Exploring composite APIs
Introduction
Have you heard of composite APIs? Do you know what it does? Like most of the freshers out there, even I had no idea about such architecture. I recently joined a company as a product manager, and my area of work includes managing the development of the company’s composite API. To help you better understand what a composite API is, read along with this scenario:
Assume that you are developing the backend for a food delivery service. A general flow for ordering food for a signed-in user looks like this:
- The user selects the restaurant they want to order food from, and the UI fetches the list of items available for that restaurant and their respective prices.
- The user selects the food item(s) from the displayed list, which is then added to the user’s cart.
- To calculate the total amount of items in the cart, the UI makes specific calls to the backend. These calls involve
- Applying discounts or rebates due to the user’s existing subscription(s)

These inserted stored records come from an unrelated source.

/-- The payloads of an instruction's prefixes. -/
def Instr.prefixes : Instr → Option (BitVec 24) × Option (BitVec 24)
  | .sadd f | .ssub f | .smul f | .smulh f | .sdiv f | .srem f | .sand f | .sor f | .sxor f | .sshl f | .sshr f
  | .ssra f | .smin f | .smax f | .scmp f | .ssel f | .smov f | .sli f | .saddr f | .sclz f | .spopc f | .sbfe f
  | .sbfi f | .sget f | .br f | .loop f | .getpc f | .feat f => (f.imm, none)
  | .bra f | .call f | .reconv f => (f.imm, none)
  | .vli f => (f.imm, none)
  | .ld f | .st f | .ldp f | .stp f | .lds f | .sts f | .ldg f | .stg f | .pref f | .fput f | .fget f | .ldu f
  | .stu f => (f.imm, f.ext)
  | .xcvt f | .xtopk f | .xsort f | .spadd f | .atom f | .atomc f | .atoms f | .rwlrd f | .rwlwr f | .rwlup f
  | .rwlrel f | .cpy f | .cpyg f | .dst f | .atomx f | .collpush f | .collpull f | .netst f | .netld f => (f.imm, f.ext)
  | .ret f | .yield f | .region f | .bsync f | .trap f | .sleep f | .nop f | .fence f | .cpyw f | .commit f
  | .cctlIfetch f | .cctlFlush f | .cctlWb f | .bankcfg f | .thand f | .ttake f | .tld f | .tst f | .tcvt f
  | .tquant f | .tgetrow f | .tsetrow f | .tdrain f | .barinit f | .barenrol f | .bararrive f | .barexpect f
  | .barwait f | .stamptry f | .stampset f | .perfCtr f | .perfMcfg f | .perfMrd f | .perfMclr f | .spawn f
  | .launch f | .join f | .exit f | .qdepth f | .park f | .collwait f | .collwaitStat f | .collgrp f
  | .collgrpClr f | .objset f | .objsetClr f | .objget f | .rwload f | .tlbinvVa f | .tlbinvAll f | .tlbinvObj f
  | .csr f => (f.imm, f.ext)
  | _ => (none, none)

/-- Whether the opcode accepts an IMM prefix (R98 and each description). -/
def Instr.immOk : Instr → Bool
  | .sadd _ | .ssub _ | .smul _ | .sand _ | .sor _ | .sxor _ | .sshl _ | .sshr _ | .ssra _ | .sli _ | .sget _
  | .bra _ | .call _ | .reconv _ | .loop _ | .region _ | .sleep _ | .getpc _ | .vli _ | .ld _ | .st _ | .ldp _ | .stp _
  | .lds _ | .sts _ | .ldg _ | .stg _ | .ldu _ | .stu _ | .pref _ | .spadd _ | .atom _ | .atomc _ | .atoms _
  | .atomx _ | .rwlrd _ | .rwlwr _ | .rwlup _ | .rwlrel _ | .cpy _ | .cpyg _ | .dst _ | .spawn _ | .join _
  | .park _ | .collpush _ | .collpull _ | .netst _ | .netld _ | .feat _ => true
  | _ => false

/-- Whether an EXT payload may stand before the instruction (R97, R98 and each description). The words that decode to the row
ILLEGAL_ENCODING are of form H: CCTL, PERF, COLLWAIT and TLBINV with a selector that their descriptions do not list. ATOMS, whose object
field is 0 (R274), is taken not to accept an OH, though its form does (R98): the prefix is the illegal one (log entry 9). -/
def Instr.extOk (i : Instr) (p : BitVec 24) : Bool :=
  match i with
  | .ld _ | .st _ | .ldg _ | .stg _ | .ldu _ | .stu _ => extD true true p
  | .ldp _ | .stp _ | .lds _ | .sts _ | .fput _ | .fget _ => extD false true p
  | .pref _ => extD true false p
  | .spadd _ | .atom _ | .atomc _ | .atomx _ | .rwlrd _ | .rwlwr _ | .rwlup _ | .rwlrel _ | .cpy _ | .cpyg _
  | .dst _ | .collpush _ | .collpull _ | .netst _ | .netld _ => extE true p
  | .atoms _ => extE false p
  | .fence _ | .cpyw _ | .commit _ | .cctlIfetch _ | .cctlFlush _ | .cctlWb _ | .bankcfg _ | .thand _ | .ttake _
  | .tld _ | .tst _ | .tcvt _ | .tquant _ | .tgetrow _ | .tsetrow _ | .tdrain _ | .barinit _ | .barenrol _
  | .bararrive _ | .barexpect _ | .barwait _ | .stamptry _ | .stampset _ | .perfCtr _ | .perfMcfg _ | .perfMrd _
  | .perfMclr _ | .spawn _ | .launch _ | .join _ | .exit _ | .qdepth _ | .park _ | .collwait _ | .collwaitStat _
  | .collgrp _ | .collgrpClr _ | .objset _ | .objsetClr _ | .objget _ | .rwload _ | .tlbinvVa _ | .tlbinvAll _
  | .tlbinvObj _ | .csr _ | .illegalEncoding .. => extH p
  | _ => false

/-- The prefixes an instruction carries are ones its opcode accepts (R98). -/
def Instr.prefixesOk (i : Instr) : Bool :=
  (i.prefixes.1.isNone || i.immOk) && (i.prefixes.2.map (Instr.extOk i)).getD true

/-- The detail of the illegal encoding of the base or extension word, or none: field values first, then
group alignment, then registers beyond the warp's allocation of `regs` (R89, R90, R101; log entry 9). -/
def Instr.fieldFault (i : Instr) (regs : Nat) : Option (BitVec 16) :=
  firstFail (i.conds ++ i.groups.map (fun g => (grpAligned g, 0x02)) ++ i.groups.map (fun g => (decide (g.1 + g.2 ≤ regs), 0x01)))

/-- Event rows are no instruction of a stream. -/
def Instr.isEvent : Instr → Bool
  | .gridCompletion .. | .dispense .. | .staggerExpiry .. | .issueSelect .. | .longLatencyStall ..
  | .pendingWaitExchange .. | .loadResponse .. | .atomicResponse .. | .fenceComplete .. | .fenceConflict ..
  | .sleepExpiry .. | .barwaitBoundExpiry .. | .barwaitObserve .. | .xformAccept .. | .xformComplete ..
  | .tileComplete .. | .windowMatch .. | .bankModeChangeComplete .. | .jobStart .. | .jobComplete .. | .jobSuspend ..
  | .jobFault .. | .faultRetry .. | .preemptTimeout .. | .saveBlock .. | .cataloguerTake .. | .binPark ..
  | .remoteBinForward .. | .closeT .. | .commitAck .. | .commitRemoteTimeout .. | .tagWaitTimeout ..
  | .tagHoldExpiry .. | .tagGrant .. | .contributionArrival .. | .slotTimeout .. | .ingressHoldTimeout ..
  | .deliveryWrite .. | .pullArrival .. | .holdRetireTimeout .. | .netstArrival .. | .netldArrival ..
  | .fabricResponse .. | .fabricRequestTimeout .. | .monitorSample .. | .limiterSample .. | .vchModeWrite ..
  | .vchFpWrite .. | .hostMemAccess .. | .powerUp | .bootgo .. | .firmwareVerified | .firmwareRunning | .linkDown ..
  | .semAcquire .. | .semRelease .. | .errClear .. | .ctxenWrite .. | .qapp .. | .tailinc .. | .preStart ..
  | .quiesceGallery .. | .returnGallery .. | .substitute .. | .rowRepair .. | .spanRetrain .. | .monitorReset ..
  | .moncfg .. | .eccClear .. | .att .. | .registerWrite .. | .illegalInstruction .. | .illegalEncoding ..
  | .storePerformed .. | .softError .. | .powerLoss | .vchModeChangeComplete .. | .spanRetrainComplete ..
  | .rowRepairComplete .. => true
  | _ => false

end Sys2Proof
end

- Calculation of taxes on the deliverables
- Checking for price fluctuations of the items in the cart
- Charges based on high-demand surges
- Calculation of delivery charges using Maps and Trafic API.
- Factoring extreme weather conditions using some Weather API to increase the charges or disallow the user to place the order altogether.

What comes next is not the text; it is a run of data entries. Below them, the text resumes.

/-- Reads `n` bytes at a place for warp `w` of core `c` (R239, R437). -/
def State.readLoc (s : State) (c w : Nat) (loc : Loc) (n : Nat) : Except FaultInfo (List Byte) :=
  match loc with
  | .mem v pa => if s.badMem pa n then .error (flt 0x0E (if v.loop then 0x03 else 0x01)) else .ok (s.readVia v pa n)
  | .bank core off => s.readScratch core off n
  | .peer core off => s.readScratch core off n
  | .slice lane off =>
    if s.badWord (Place.slice c w lane) off n then .error (flt 0x0E 0x00)
    else .ok ((((s.block c).bind (fun b => b.warp w)).map (fun x => Cells.getMany x.slices (sliceKey lane off) n)).getD (List.replicate n 0))
  | .packed hv hdr sv slot off seen => s.readPacked hv hdr sv slot off n seen
  | .got x => .ok (leBytes n x)
  | .remote _ _ => .error (flt 0x0E 0x03)
  | .lost => .error (flt 0x0E 0x03)
  | .bad d => .error (flt 0x0E d)

/-- Clears the error marks of words that a write replaces whole (R437). -/
def State.heal (s : State) (f : Nat → Place) (a n : Nat) : State :=
  if s.bad.isEmpty then s
  else { s with bad := s.bad.filter (fun p => !((List.range n).any (fun i => (a + i) % 4 == 0 && i + 4 ≤ n && p == f ((a + i) / 4)))) }

/-- The same of words of memory, wherever their errors are. -/
def State.healMem (s : State) (pa n : Nat) : State := ((s.heal .memory pa n).heal .cached pa n).heal .vaultCached pa n

/-- Updates one warp of one core. -/
def State.mapWarp (s : State) (c w : Nat) (f : Warp → Warp) : State :=
  match s.block c with
  | none => s
  | some b =>
    match b.warp w with
    | none => s
    | some x => s.setBlock c (b.setWarp (f x))

/-- Stores bytes in a core's scratchpad. -/
def State.writeScratch (s : State) (core off : Nat) (bytes : List Byte) : State :=
  match s.block core with
  | none => s
  | some b => (s.heal (Place.scratch core) off bytes.length).setBlock core { b with scratch := Cells.setMany b.scratch off bytes }

/-- A store of bytes to memory, and the error marks of the words it replaces (R226, R234, R437). -/
def State.writeVia (s : State) (v : Via) (pa : Nat) (bytes : List Byte) : State :=
  let s1 := s.healMem pa bytes.length
  if v.vault then (s1.visitMem true v pa bytes.length).putMem pa bytes
  else if 3 ≤ v.cls then (s1.visitMem true v pa bytes.length).writePhys pa bytes v.cls
  else s1.writePhys pa bytes v.cls

/-- Performs a store of bytes at a place for warp `w` of core `c` (R239). A store to another device or to a
refused address leaves nothing here. -/
def State.writeLoc (s : State) (c w : Nat) (loc : Loc) (bytes : List Byte) : State :=
  match loc with
  | .mem v pa => s.writeVia v pa bytes
  | .bank core off => s.writeScratch core off bytes
  | .peer core off => s.writeScratch core off bytes
  | .slice lane off =>
    (s.heal (Place.slice c w lane) off bytes.length).mapWarp c w (fun x => { x with slices := Cells.setMany x.slices (sliceKey lane off) bytes })
  | .packed _ _ _ _ _ _ => s
  | .remote _ _ => s
  | .got _ => s
  | .lost => s
  | .bad _ => s

/-- Whether two ranges share a byte. -/
def spansMeet (a b : Nat × Nat) : Bool := a.1 < b.1 + b.2 && b.1 < a.1 + a.2

/-- Whether two accesses touch a common byte. -/
def Loc.overlaps (a : Loc) (n : Nat) (b : Loc) (m : Nat) : Bool :=
  match a, b with
  | .slice l x, .slice k y => l == k && x < y + m && y < x + n
  | .remote h x, .remote g y => h == g && x < y + m && y < x + n
  | .packed _ _ _ s o _, .packed _ _ _ r q _ => s == r && o < q + m && q < o + n
  | _, _ =>
    (match a.scratch?, b.scratch? with
     | some (c, x), some (d, y) => c == d && x < y + m && y < x + n
     | _, _ => false) ||
      (a.spans n).any (fun x => (b.spans m).any (spansMeet x))

end Sys2Proof.Machine
end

4. The user is then taken to the checkout page and eventually to the payment gateway for making the transaction.
Well, for JavaScript developers, this is a callback hell. You will have to wait for each API call to respond before invoking the next one so that you can pass on the data of the previous call to the next one. Damn those poor devices with entry-level specs handling all that business logic.
Hello, wait a second. Did you also notice how many ways this can fail? If API A isn’t working, B won’t work. If C isn’t working, D won’t. It’s a freaking domino effect. Imagine how much focus handling all these exceptions will require. Now, now. Don’t be an idiot. You can’t use try-catch
here if you want to make a robust system. It's much more than "If it works, it works, or else show them the error page." Suppose the expected time to deliver the product can't be displayed because of weather API failure. In that case, you can't deny the customers to make an order because of an "Internal Error" message. Say goodbye to your revenue.

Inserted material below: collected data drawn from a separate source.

-- ==== Sys2Proof/Machine/Deferred.lean ====
section
/-!
DEFINITION. Deferred stores and commits: DST, COMMIT, and the events of the cataloguers and conservators (spec 11
R288 to R292; spec 10 R259 to R263; spec 13 R334 to R341; spec 03 R68, R69; spec 18 R445).
-/
namespace Sys2Proof.Machine

/-! ### Operators (R289, R336, R68, R69) -/

/-- Operators on a 64-bit pair. -/
def op64 (op : Nat) : Bool := [1, 15, 16, 17, 19].contains op

/-- The value of a record. -/
def recValue (r : DefRec) : Nat := r.lo.toNat + (if op64 r.op.toNat then 2 ^ 32 * r.hi.toNat else 0)

/-- Lesser or greater FP32 value; a NaN among them gives the canonical NaN (R69). -/
def minMaxNan (mx : Bool) (x y : Nat) : Nat :=
  if (fmtF32.read x).isNan || (fmtF32.read y).isNan then fmtF32.nan else (fmtF32.minMax mx x y).val

/-- One application of an operator to a value (R68, R69, R289); for the exact adds, of a single record. -/
def applyOp (op old v : Nat) : Nat :=
  match op with
  | 0 => (old + v) % 2 ^ 32
  | 1 => (old + v) % 2 ^ 64
  | 2 | 3 => (fmtF32.addBits old v).val
  | 4 | 5 => halfWise (fun x y => (fmtBF16.addBits x y).val) old v
  | 6 => minMaxTyped false 10 old v
  | 7 => minMaxTyped false 11 old v
  | 8 => minMaxNan false old v
  | 9 => minMaxTyped true 10 old v
  | 10 => minMaxTyped true 11 old v
  | 11 => minMaxNan true old v
  | 12 | 15 => old &&& v
  | 13 | 16 => old ||| v
  | 14 | 17 => old ^^^ v
  | _ => v

/-- Operators whose records a bin combines (R336). -/
def coalesces (op : Nat) : Bool := !([2, 3, 4, 5].contains op)

/-- The exact sum of values in a format, rounded once (R68). -/
def exactSum (F : FloatFmt) (vs : List Nat) : Nat :=
  match vs with
  | [] => 0
  | v :: r => (F.deliver (r.foldl (fun a x => (a.add (F.read x)).1) (F.read v))).val

/-- The low and high halfVals of values. -/
def halfVals (hi : Bool) (vs : List Nat) : List Nat := vs.map (fun v => if hi then v / 2 ^ 16 % 2 ^ 16 else v % 2 ^ 16)

/-- The elements of a list in a free order, for the operator and word of `salt` (R69). -/
def shuffled (tick : Nat) (salt : List Nat) (vs : List Nat) : Nat → List Nat
  | 0 => []
  | n + 1 =>
    match vs with
    | [] => []
    | _ :: _ =>
      let k := Config.pick tick (40 :: n :: salt) % vs.length
      vs.getD k 0 :: shuffled tick salt (vs.eraseIdx k) n

/-- The classes of R259 after overwrite, each in ascending code: add, min and max, bitwise. -/
def opOrder : List Nat := [0, 1, 2, 3, 4, 5, 6, 7, 8, 9, 10, 11, 12, 13, 14, 15, 16, 17]

/-- Applies every record of one operator to the old value (R259, R68, R69). -/
def applyAll (tick salt op old : Nat) (rs : List (BitVec 12 × DefRec)) : Nat :=
  let vs := rs.map (fun r => recValue r.2)
  if vs.isEmpty then old
  else
    match op with
    | 2 | 4 => (shuffled tick [op, salt] vs vs.length).foldl (applyOp op) old
    | 3 => exactSum fmtF32 (old :: vs)
    | 5 => exactSum fmtBF16 (halfVals false (old :: vs)) + 2 ^ 16 * exactSum fmtBF16 (halfVals true (old :: vs))
    | _ => vs.foldl (applyOp op) old

/-- Physical address of a record's word. -/
def recPa (r : DefRec) : Nat := 4 * r.word.toNat

/-- The overwrite of a commit that decides, of those of one operator at an address: the last of the highest source (R259, R341;
log entry 75). -/
def lastOverwrite (op a : Nat) (rs : List (BitVec 12 × DefRec)) : Option DefRec :=
  let os := rs.filter (fun r => r.2.op.toNat == op && recPa r.2 == a)
  let top := os.foldl (fun m r => max m r.1.toNat) 0
  ((os.filter (fun r => r.1.toNat == top)).getLast?).map Prod.snd

/-- The word at `pa` after the overwrites of a commit, in ascending code: ovw.b32 of the word, then ovw.b64 of its pair (R259). -/
def overwriteWord (pa old : Nat) (rs : List (BitVec 12 × DefRec)) : Nat :=
  match lastOverwrite 19 (pa / 8 * 8) rs, lastOverwrite 18 pa rs with
  | some r, _ => if pa % 8 == 0 then r.lo.toNat else r.hi.toNat
  | none, some r => r.lo.toNat
  | none, none => old

/-- Applies a commit's records to a unit of 4 or 8 bytes at `pa`: overwrites, then operator after operator (R259). -/
def applyUnit (tick pa size old : Nat) (rs : List (BitVec 12 × DefRec)) : Nat :=
  let first :=
    if size = 4 then overwriteWord pa old rs
    else overwriteWord pa (old % 2 ^ 32) rs + 2 ^ 32 * overwriteWord (pa + 4) (old / 2 ^ 32) rs
  opOrder.foldl (fun x op =>
    let mine (a : Nat) : List (BitVec 12 × DefRec) := rs.filter (fun r => r.2.op.toNat == op && recPa r.2 == a)
    if op64 op then applyAll tick pa op x (mine pa)
    else if size = 4 then applyAll tick pa op x (mine pa)
    else applyAll tick pa op (x % 2 ^ 32) (mine pa) + 2 ^ 32 * applyAll tick (pa + 4) op (x / 2 ^ 32) (mine (pa + 4))) first

/-! ### Tags (R340, R292, R445) -/

/-- The cataloguer of a gallery. -/
def State.cat (s : State) (g : Nat) : Cataloguer :=
  (s.cats.find? (fun c => c.gallery == g)).getD { gallery := g, turn := 0, held := [], timedOut := [], waiting := [], bins := [], sent := [] }

/-- Replaces a cataloguer. -/
def State.setCat (s : State) (c : Cataloguer) : State :=
  { s with cats := c :: s.cats.filter (fun x => x.gallery != c.gallery) }

/-- The source number of a gallery of this device (R338). -/
def State.sourceOf (s : State) (g : Nat) : BitVec 12 := s.deviceNo ++ BitVec.ofNat 6 g

/-- The gallery of a source of this device, when it is one. -/
def State.galleryOfSource (s : State) (src : BitVec 12) : Option Nat :=
  if src.extractLsb' 6 6 == s.deviceNo then some (src.extractLsb' 0 6).toNat else none

/-- A free tag, freely chosen (R340). -/
def State.freeTag (s : State) (g : Nat) : Option (BitVec 12) :=
  let c := s.cat g
  let k := Config.pick s.tick [41, g]
  ((List.range 4096).map (fun i => BitVec.ofNat 12 (k + i))).find? (fun t => !(c.held.contains t || c.timedOut.any (fun x => x.1 == t)))

/-- A block receives a tag: it becomes current, and untagged records of the log take it (R288, R292). -/
def Block.receiveTag (b : Block) (r : TagRef) : Block :=
  { b with
    tag := some r
    log := b.log.map (fun x => if x.tagged then x else { x with rcd := { x.rcd with tag := r.tag }, tagged := true })
    commit := b.commit.map (fun c => { c with wantTag := false }) }

/-- A commit that has its tag closes the current tag and every pending one (R291, R445). -/
def Block.closeTags (b : Block) (now : Word64) : Block :=
  match b.tag, b.commit with
  | some r, some c =>
    { b with tag := none, pendingTags := [], commit := some { c with tags := r :: b.pendingTags, needTag := false, wantTag := true, tagSince := now } }
  | _, _ => b

/-- Holds a tag of a gallery. -/
def State.holdTag (s : State) (g : Nat) (t : BitVec 12) : State := let c := s.cat g; s.setCat { c with held := t :: c.held }

/-- A core's block takes a tag if one is free and no block waits before it; else it waits (R292, R340). -/
def State.obtainTag (s : State) (core : Nat) : State :=
  let g := galleryOf core
  let c := s.cat g
  match (if c.waiting.isEmpty then s.freeTag g else none), s.block core with
  | some t, some b => (s.holdTag g t).setBlock core (b.receiveTag { source := s.sourceOf g, tag := t })
  | none, some _ => s.setCat { c with waiting := c.waiting.filter (fun x => x != core) ++ [core] }
  | _, none => s

/-- A COMMIT that waited for a tag, once the block has one, closes it and every pending one and takes another (R291, R292, R445). -/
def State.closeDue (s : State) (core : Nat) : State :=
  match s.block core with
  | none => s
  | some b => if (b.commit.map Commit.needTag).getD false && b.tag.isSome then (s.setBlock core (b.closeTags s.clock)).obtainTag core else s

/-- Frees the tags of a commit that has ended; with status bit [1] they stay held for 100 ms (R292, R340). -/
def State.freeTags (s : State) (tags : List TagRef) (timedOut : Bool) : State :=
  tags.foldl (fun s r =>
    match s.galleryOfSource r.source with
    | none => s
    | some g =>
      let c := s.cat g
      s.setCat { c with
        held := c.held.filter (fun t => t != r.tag)
        timedOut := if timedOut then addAll c.timedOut [(r.tag, s.clock)] else c.timedOut }) s

/-! ### Bins (R335 to R337) -/

/-- A record enters a bin: combined with an earlier record of the same word, operator and tag where the operator allows
it (R336). -/
def enterBin (rs : List DefRec) (r : DefRec) : List DefRec :=
  let same (x : DefRec) : Bool := x.word == r.word && x.op == r.op && x.tag == r.tag && coalesces r.op.toNat
  match rs.find? same with
  | none => rs ++ [r]
  | some x =>
    let v := applyOp r.op.toNat (recValue x) (recValue r)
    rs.set (rs.findIdx same) { x with lo := BitVec.ofNat 32 v, hi := BitVec.ofNat 32 (v / 2 ^ 32) }

/-- The records in an open bin. -/
def Cataloguer.bin (c : Cataloguer) (k : Nat) : List DefRec := ((c.bins.find? (fun b => b.1 == k)).map Prod.snd).getD []

/-- Replaces an open bin. -/
def Cataloguer.setBin (c : Cataloguer) (k : Nat) (rs : List DefRec) : Cataloguer :=
  let rest := c.bins.filter (fun b => b.1 != k)
  { c with bins := if rs.isEmpty then rest else rest ++ [(k, rs)] }

/-- Bins a channel's conservator holds or that are on their way to it; it accepts up to 4,096 (R339). -/
def State.channelLoad (s : State) (ch : Nat) : Nat :=
  (s.parked.filter (fun b => b.channel == ch)).length + (s.travelling.filter (fun b => b.channel == ch)).length

/-- Whether a bin may be shipped: remote bins always, local ones while the channel accepts them. -/
def State.mayShip (s : State) (k : Nat) : Bool := 256 ≤ k || s.channelLoad k < 4096

/-- Ships an open bin (R337): a local one travels to its conservator, a remote one leaves the model (log entry 5). The
cataloguer notes the destination for each of its tags (R341). -/
def State.shipBin (s : State) (g k : Nat) : State :=
  let c := s.cat g
  let rs := c.bin k
  if rs.isEmpty then s
  else
    let src := s.sourceOf g
    let notes : List CloseMsg := rs.map (fun r => { source := src, tag := r.tag, dest := k })
    let s1 := s.setCat { c.setBin k [] with sent := addAll c.sent notes }
    if k < 256 then { s1 with travelling := s1.travelling ++ [{ channel := k, bin := { source := src, recs := rs } }] } else s1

I am sluggish when I am working with the front end. Matching the UI from the designs from Figma, applying UI validations, and handling edge cases is already too much. I just want to consume data from an API and render the UI according to that. But in this case, it is a nightmare. It would be much easier to get data in a single API call using composite APIs. I can focus more on building UI than handling data. The following diagram depicts how composite APIs work.
What is a composite API?
Usually, a backend provides micro-level control to the entire system, and it is often the case when there is a need for data from multiple sources in the system. This is where the composite API comes into play. Developers working on composite APIs are not creating new resources. They are consuming existing endpoints to organize the data in a format required by the UI. In other words, they batch multiple API calls into one by handling business logic.
In fact, composite APIs are built over the existing architecture of the product and are usually introduced later over the product’s lifetime. Your organization might have been using traditional APIs for fetching data for years before realizing the need for a composite API. Your product should work just fine even without it.
Why do we need composite API?
Every other developer is tempted to use new technology in their existing project. But just like blockchain is not the solution to every product, the composite API has only specific use cases. A composite resource is used when:
- A series of API requests must be made to obtain the final data.
- There are multiple CRUD operations taking place.
- Output of one request is the input of the subsequent request
- When there is a microservice architecture, data must be fetched from different services simultaneously.
Benefits of using a composite API
- On platforms where the number of API calls you make is counted and limited, a call to a composite API is counted as a single API call.
- Although the composite API makes the same number of calls as the traditional model, the load on the frontend is relatively low as the composite platform makes all the main calls.
- It keeps the frontend code clean because failure logic is handled by the composite platform and does not need to be developed on the frontend. Suppose any API fails, and the entire batch process can’t be completed successfully. In that case, the composite platform will handle the logic, and the frontend needs to address the screen rendering accordingly.
- It can reduce server load and improve application performance.
When to (and not to) use a Composite API?
Composite API is a fantastic solution to handle the complexity of fetching data from the frontend, but it is not the answer to every problem. Use this architecture when sequential calls to various services for data fetching are needed. If it is just an update job, use a Batch API I have seen people requesting for endpoints to be made in composite API just for making one freaking call. People, it is not a proxy! Your architecture should not change the state of the backend directly. It instructs the existing APIs to update the state. Don’t expect your Composite API to be an alternative to the original backend. The architecture can introduce an architecture-level storage solution to store temporary data. It can also cache data for fast reads.
Closing notes
There are very few resources available on the internet that talk about Composite APIs. However, resources by Salesforce are good enough to know what it is and how you can create a composite API using their platform. It also lays down a guide for developing a Composite API architecture. It is the company’s decision on how they want to structure it. The response pattern shown on the Salesforce docs is very different from what my company uses, and it must be the same for all various other organizations using this architecture. And that’s the beauty of software development. There is no hard and fast rule to doing something. You can be imaginative.